Танцор пришел в себя и сел, ученики немедленно отступили на два-три шага и согнулись в поклонах. Маг, кряхтя, поднялся, цепляясь руками за ограждение. Ему бы лучше еще полежать, приходя в себя, но чародей на людях обязан избегать проявлений слабости.
Солдаты в красно-желтых плащах гуськом потянулись по лестнице на главную палубу. На бак явился давешний пожилой имперец:
— Ну что, мастера… Ваша морская служба, мыслю я, завершилась. Навряд ли мы еще против этих северян выступим хотя бы раз. Так что ступайте с Гилфингом на берег… Да, вот еще что! Его милость велел спросить имя, кто из вас за старшего.
— А на что ему? — насупился Эгильт. — Золота за отважную службу отсыплет? Сержант Эгильт Рестилт, городская стража.
— Про золото пока что не скажу, а если выпадет какой случай нам еще… Ну, словом, чтобы только тебя, мастер, у города в помощь просить. Тебя и твоих. Нынче наше войско уполовинил проклятый колдун… даже больше чем уполовинил… Если какая служба, новый поход — так он будет тех же самых людей просить у Совета в помощь. Никто, сказал, не обгадился с перепугу, уже хорошо… для сухопут… в общем, для непривычных людей, сказал, хорошо. Еще велел похвалить вас, мастера, всех.
Танцор украдкой принялся отряхивать плащ — он-то как раз в походе держался не слишком браво.
— Гангмар бы взял его благодарность, — беззлобно отозвался Эгильт. — Знал бы я, так нарочно б здесь кучу повонючее наложил, лишь бы снова не лезть в этакую срань, как нынешнее побоище… Я уж лучше на берегу, там спокойней. Хотя бы знаешь, с чем столкнешься.
Имперец ухмыльнулся в седые усы и кивнул:
— Идемте, мастера, пора на берег.
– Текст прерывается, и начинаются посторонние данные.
/-- M1. -/
theorem test_lb_sign : regAfter 5 (stepOn 0x00008283#32 loadStart) = some (0xFFFFFF81#32, 0x80000004#32) := by decide +kernel
/-- M17. -/
theorem test_lb_above_window : faultOf (stepOn 0x00010283#32 State.reset) = some (.dataOutOfBounds .memory) := by decide +kernel
/-- M11. -/
theorem test_lbu : regAfter 5 (stepOn 0x0010C283#32 loadStart) = some (0x82#32, 0x80000004#32) := by decide +kernel
/-- M6, and its result under `Little`. -/
theorem test_lh_sign : regAfter 5 (stepOn 0x00209283#32 loadStart) = some (0xFFFF8384#32, 0x80000004#32) ∧
    regAfter 5 (stepLittle 0x00209283#32 loadStart) = some (0xFFFF8483#32, 0x80000004#32) := by decide +kernel
/-- M9. -/
theorem test_lh_misaligned : refusalOf (stepOn 0x00109283#32 loadStart) = some .misalignedData := by decide +kernel
/-- M24: the last halfword of the window. -/
theorem test_lhu_last : regAfter 5 (stepOn 0xFFE15283#32
    (start 0x80000000#32 [] [] [(0x800FFFFE, 0xFE), (0x800FFFFF, 0xDC)])) = some (0xFEDC#32, 0x80000004#32) := by decide +kernel
/-- M7, and its result under `Little`. -/
theorem test_lw : regAfter 5 (stepOn 0x0000A283#32 loadStart) = some (0x81828384#32, 0x80000004#32) ∧
    regAfter 5 (stepLittle 0x0000A283#32 loadStart) = some (0x84838281#32, 0x80000004#32) := by decide +kernel
/-- M22. -/
theorem test_lw_below_window : faultOf (stepOn 0x00002283#32 State.reset) = some (.dataOutOfBounds .bus) := by decide +kernel
/-- M12. -/
theorem test_sb : bytesAfter 0x80000100 4 (stepOn 0x003080A3#32 loadStart) = some [0x81, 0xDD, 0x83, 0x84] := by decide +kernel
/-- M14, and its result under `Little`. -/
theorem test_sh : bytesAfter 0x80000100 4 (stepOn 0x00309123#32 loadStart) = some [0x81, 0x82, 0xCC, 0xDD] ∧
    bytesAfter 0x80000100 4 (stepLittle 0x00309123#32 loadStart) = some [0x81, 0x82, 0xDD, 0xCC] := by decide +kernel
/-- M23. -/
theorem test_sh_misaligned : refusalOf (stepOn 0x003090A3#32 loadStart) = some .misalignedData := by decide +kernel
/-- M13 with the start of M12, and the order of its bytes under `Little`. -/
theorem test_sw : bytesAfter 0x80000100 4 (stepOn 0x0030A023#32 loadStart) = some [0xAA, 0xBB, 0xCC, 0xDD] ∧
    bytesAfter 0x80000100 4 (stepLittle 0x0030A023#32 loadStart) = some [0xDD, 0xCC, 0xBB, 0xAA] := by decide +kernel
/-- M19: the last word of the window. -/
theorem test_sw_last : bytesAfter 0x800FFFFC 4 (stepOn 0xFE312E23#32 (regsAt [(3, 0x55#32)])) =
    some [0x00, 0x00, 0x00, 0x55] := by decide +kernel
А держались вы и в самом деле неплохо.
— Вам спасибо, — несмело промолвил Ральк, — за объяснения.
Моряк кивнул:
— Это служба моя… Не стоит благодарности, значит… Ну, удачи тебе, парень, может когда и свидимся.
По узким лестницам стражники сошли на главную палубу и осторожно, чтобы не споткнуться о натянутые канаты и прочие препятствия, которыми изобиловала палуба, гуськом прошагали к трапу — наклонным помостям, пересеченным часто набитыми поперечными дощечками и огражденным перилами.
Как раз когда вернцы, держась за поручни, спускались на твердую землю, в толпе возникло движение. Ральк, прежде чем оказался на причале, успел разглядеть сверху, как стража и красно-желтые солдаты распихивают женщин, очищая проход в скоплении народа. Встречать галеру пожаловали важные шишки.
Когда вместо шаткой палубы под ногами Раль ощутил твердь, его заметно качнуло. Вот что, значит, чувствуют моряки, чья вихляющая походка вызывает удивление обитателей суши…
* * *
Вновь прибывшие в порт солдаты проложили наконец путь к трапу, и Ральк увидел знакомые носилки главы Совета. В толпе тоже узнали паланкин, несколько женщин попытались пробиться сквозь охрану. Но стража была начеку, солдаты, горизонтально ухватив алебарды, принялись теснить злоумышленниц. Куда подевалась обычная вернская неторопливость и благонамеренность! Горожанки, будучи не в силах проложить себе дорогу силой, принялись, грозя кулаками, выкрикивать проклятия и брань:
— Чтоб тебя Гангмар уволок, стручок поганый!..
— Старая лихоманка! Пень корявый!..
— Сдохнуть бы тебе! Утонуть, как мой Томен! Да не в воде, а в дерьмище собственном захлебнуться!.. На смерть Томена послал…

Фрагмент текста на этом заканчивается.